Requirement
Check each line of the records below and collect those that include the word "deskReport".

Information given
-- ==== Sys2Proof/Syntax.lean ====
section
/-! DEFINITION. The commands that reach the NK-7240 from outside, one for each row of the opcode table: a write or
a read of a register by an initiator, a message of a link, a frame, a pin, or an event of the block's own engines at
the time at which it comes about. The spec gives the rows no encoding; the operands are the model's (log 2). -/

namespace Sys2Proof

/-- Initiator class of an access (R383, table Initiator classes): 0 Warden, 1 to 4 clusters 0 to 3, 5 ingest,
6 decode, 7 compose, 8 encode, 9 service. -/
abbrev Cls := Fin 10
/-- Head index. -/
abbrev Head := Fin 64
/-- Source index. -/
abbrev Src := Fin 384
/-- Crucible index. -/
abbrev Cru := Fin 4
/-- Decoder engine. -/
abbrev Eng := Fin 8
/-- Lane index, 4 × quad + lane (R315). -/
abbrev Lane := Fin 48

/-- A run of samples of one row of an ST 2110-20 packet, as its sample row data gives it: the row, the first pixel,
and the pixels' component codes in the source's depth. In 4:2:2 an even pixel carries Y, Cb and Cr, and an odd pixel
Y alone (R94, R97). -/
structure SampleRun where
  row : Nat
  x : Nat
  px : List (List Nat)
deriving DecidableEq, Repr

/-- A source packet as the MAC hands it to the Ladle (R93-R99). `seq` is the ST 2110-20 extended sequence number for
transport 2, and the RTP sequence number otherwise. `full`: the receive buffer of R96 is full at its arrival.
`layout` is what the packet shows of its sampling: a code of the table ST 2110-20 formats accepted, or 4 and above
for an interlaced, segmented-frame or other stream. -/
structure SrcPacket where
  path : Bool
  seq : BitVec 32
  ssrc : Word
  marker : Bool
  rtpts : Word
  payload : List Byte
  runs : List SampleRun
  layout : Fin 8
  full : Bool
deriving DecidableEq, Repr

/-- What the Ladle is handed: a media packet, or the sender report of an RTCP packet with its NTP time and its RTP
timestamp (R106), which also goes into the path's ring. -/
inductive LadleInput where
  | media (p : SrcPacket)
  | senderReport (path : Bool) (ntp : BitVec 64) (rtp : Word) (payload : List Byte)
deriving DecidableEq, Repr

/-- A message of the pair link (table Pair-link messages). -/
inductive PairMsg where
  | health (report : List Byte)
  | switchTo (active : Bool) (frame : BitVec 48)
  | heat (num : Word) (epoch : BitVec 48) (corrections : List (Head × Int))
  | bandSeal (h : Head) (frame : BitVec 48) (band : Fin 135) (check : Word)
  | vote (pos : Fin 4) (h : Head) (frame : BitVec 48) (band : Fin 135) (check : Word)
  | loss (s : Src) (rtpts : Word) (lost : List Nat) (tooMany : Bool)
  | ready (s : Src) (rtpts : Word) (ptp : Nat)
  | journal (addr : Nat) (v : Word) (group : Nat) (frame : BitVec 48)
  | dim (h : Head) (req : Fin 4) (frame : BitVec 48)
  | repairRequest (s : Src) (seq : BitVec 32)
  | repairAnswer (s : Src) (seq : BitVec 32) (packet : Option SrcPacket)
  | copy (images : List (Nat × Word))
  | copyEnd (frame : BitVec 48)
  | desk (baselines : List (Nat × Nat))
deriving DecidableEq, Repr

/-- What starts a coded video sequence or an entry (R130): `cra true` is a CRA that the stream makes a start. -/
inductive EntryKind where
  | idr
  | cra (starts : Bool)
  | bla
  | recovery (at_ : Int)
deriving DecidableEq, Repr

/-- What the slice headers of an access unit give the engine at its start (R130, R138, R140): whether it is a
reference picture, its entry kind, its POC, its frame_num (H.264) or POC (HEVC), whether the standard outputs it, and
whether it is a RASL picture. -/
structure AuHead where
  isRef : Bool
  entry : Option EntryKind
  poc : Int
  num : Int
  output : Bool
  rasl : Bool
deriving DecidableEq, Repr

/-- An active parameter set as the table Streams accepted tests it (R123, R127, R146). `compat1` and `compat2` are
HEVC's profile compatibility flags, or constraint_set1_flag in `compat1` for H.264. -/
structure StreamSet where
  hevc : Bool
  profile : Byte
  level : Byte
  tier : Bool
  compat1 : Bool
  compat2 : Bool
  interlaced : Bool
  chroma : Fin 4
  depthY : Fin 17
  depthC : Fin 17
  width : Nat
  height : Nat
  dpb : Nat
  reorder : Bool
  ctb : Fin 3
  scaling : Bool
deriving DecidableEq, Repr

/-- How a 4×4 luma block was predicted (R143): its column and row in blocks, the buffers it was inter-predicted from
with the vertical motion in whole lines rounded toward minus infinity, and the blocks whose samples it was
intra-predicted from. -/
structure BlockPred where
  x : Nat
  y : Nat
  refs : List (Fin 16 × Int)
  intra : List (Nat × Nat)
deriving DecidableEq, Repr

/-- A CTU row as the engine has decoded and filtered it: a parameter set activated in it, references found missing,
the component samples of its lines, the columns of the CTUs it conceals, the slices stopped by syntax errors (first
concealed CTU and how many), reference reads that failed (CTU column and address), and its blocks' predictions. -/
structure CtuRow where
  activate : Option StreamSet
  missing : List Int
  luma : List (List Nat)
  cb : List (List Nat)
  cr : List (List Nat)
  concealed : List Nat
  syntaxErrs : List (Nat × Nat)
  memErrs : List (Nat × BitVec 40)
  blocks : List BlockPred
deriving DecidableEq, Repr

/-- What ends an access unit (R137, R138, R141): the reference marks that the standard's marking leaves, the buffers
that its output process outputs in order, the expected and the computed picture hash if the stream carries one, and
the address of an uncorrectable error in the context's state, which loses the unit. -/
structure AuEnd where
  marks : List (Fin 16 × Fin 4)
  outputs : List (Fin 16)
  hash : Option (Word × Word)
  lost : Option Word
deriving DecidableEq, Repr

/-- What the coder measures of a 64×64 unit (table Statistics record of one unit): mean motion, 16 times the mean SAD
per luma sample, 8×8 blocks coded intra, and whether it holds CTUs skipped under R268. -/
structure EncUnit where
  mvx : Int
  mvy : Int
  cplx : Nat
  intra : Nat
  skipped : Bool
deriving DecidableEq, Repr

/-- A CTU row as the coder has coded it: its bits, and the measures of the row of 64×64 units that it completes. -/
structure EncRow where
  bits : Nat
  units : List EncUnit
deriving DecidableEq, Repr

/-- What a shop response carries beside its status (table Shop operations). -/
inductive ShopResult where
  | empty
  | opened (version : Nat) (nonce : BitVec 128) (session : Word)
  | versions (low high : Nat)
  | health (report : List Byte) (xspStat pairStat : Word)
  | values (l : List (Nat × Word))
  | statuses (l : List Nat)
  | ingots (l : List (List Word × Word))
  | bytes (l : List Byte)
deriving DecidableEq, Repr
--
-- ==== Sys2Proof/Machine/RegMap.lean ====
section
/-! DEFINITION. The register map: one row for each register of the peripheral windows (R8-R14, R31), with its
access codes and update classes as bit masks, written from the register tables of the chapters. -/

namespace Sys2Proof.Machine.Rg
...
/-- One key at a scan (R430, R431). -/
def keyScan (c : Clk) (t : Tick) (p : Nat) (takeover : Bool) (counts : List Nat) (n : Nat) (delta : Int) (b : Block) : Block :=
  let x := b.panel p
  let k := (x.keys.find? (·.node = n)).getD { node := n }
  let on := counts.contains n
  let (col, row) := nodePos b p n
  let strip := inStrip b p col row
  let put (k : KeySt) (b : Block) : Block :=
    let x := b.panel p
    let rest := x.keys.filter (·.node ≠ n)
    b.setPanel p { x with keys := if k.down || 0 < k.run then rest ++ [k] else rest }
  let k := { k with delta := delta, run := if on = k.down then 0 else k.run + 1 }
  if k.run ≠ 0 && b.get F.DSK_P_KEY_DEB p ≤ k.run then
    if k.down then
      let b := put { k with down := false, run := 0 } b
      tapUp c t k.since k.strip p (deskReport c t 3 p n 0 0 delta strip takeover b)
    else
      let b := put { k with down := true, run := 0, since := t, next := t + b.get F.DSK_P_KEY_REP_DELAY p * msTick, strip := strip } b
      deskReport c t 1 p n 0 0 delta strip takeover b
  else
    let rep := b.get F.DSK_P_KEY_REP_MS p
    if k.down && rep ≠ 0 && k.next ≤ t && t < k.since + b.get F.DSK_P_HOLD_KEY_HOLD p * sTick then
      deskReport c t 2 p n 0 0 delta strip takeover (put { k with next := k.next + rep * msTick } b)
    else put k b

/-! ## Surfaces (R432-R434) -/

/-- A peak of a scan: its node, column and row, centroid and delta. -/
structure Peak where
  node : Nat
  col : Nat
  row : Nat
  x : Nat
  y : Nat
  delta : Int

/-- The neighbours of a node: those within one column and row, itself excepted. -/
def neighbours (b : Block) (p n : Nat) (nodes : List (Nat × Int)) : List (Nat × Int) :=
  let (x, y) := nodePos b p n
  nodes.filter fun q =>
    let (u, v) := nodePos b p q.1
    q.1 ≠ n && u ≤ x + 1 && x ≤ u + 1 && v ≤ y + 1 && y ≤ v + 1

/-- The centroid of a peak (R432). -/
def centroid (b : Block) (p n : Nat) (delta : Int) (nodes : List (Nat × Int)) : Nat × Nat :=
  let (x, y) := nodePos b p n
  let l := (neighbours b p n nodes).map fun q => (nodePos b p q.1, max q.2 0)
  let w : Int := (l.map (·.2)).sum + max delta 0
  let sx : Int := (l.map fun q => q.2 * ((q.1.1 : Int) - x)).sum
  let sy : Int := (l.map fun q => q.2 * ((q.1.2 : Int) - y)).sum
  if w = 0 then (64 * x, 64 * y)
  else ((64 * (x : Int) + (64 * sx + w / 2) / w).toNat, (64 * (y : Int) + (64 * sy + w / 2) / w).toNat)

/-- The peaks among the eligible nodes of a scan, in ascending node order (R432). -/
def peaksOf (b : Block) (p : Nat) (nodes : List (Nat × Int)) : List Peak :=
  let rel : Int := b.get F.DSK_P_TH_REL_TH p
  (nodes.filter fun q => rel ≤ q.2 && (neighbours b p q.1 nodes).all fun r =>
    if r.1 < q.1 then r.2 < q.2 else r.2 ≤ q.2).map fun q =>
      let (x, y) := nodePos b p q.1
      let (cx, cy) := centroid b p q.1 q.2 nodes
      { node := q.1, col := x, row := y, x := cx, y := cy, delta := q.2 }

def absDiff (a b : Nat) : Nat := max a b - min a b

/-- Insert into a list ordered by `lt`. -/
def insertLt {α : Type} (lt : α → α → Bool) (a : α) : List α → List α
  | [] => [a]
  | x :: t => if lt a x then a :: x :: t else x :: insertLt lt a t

Task result
      tapUp c t k.since k.strip p (deskReport c t 3 p n 0 0 delta strip takeover b)
      deskReport c t 1 p n 0 0 delta strip takeover b
      deskReport c t 2 p n 0 0 delta strip takeover (put { k with next := k.next + rep * msTick } b)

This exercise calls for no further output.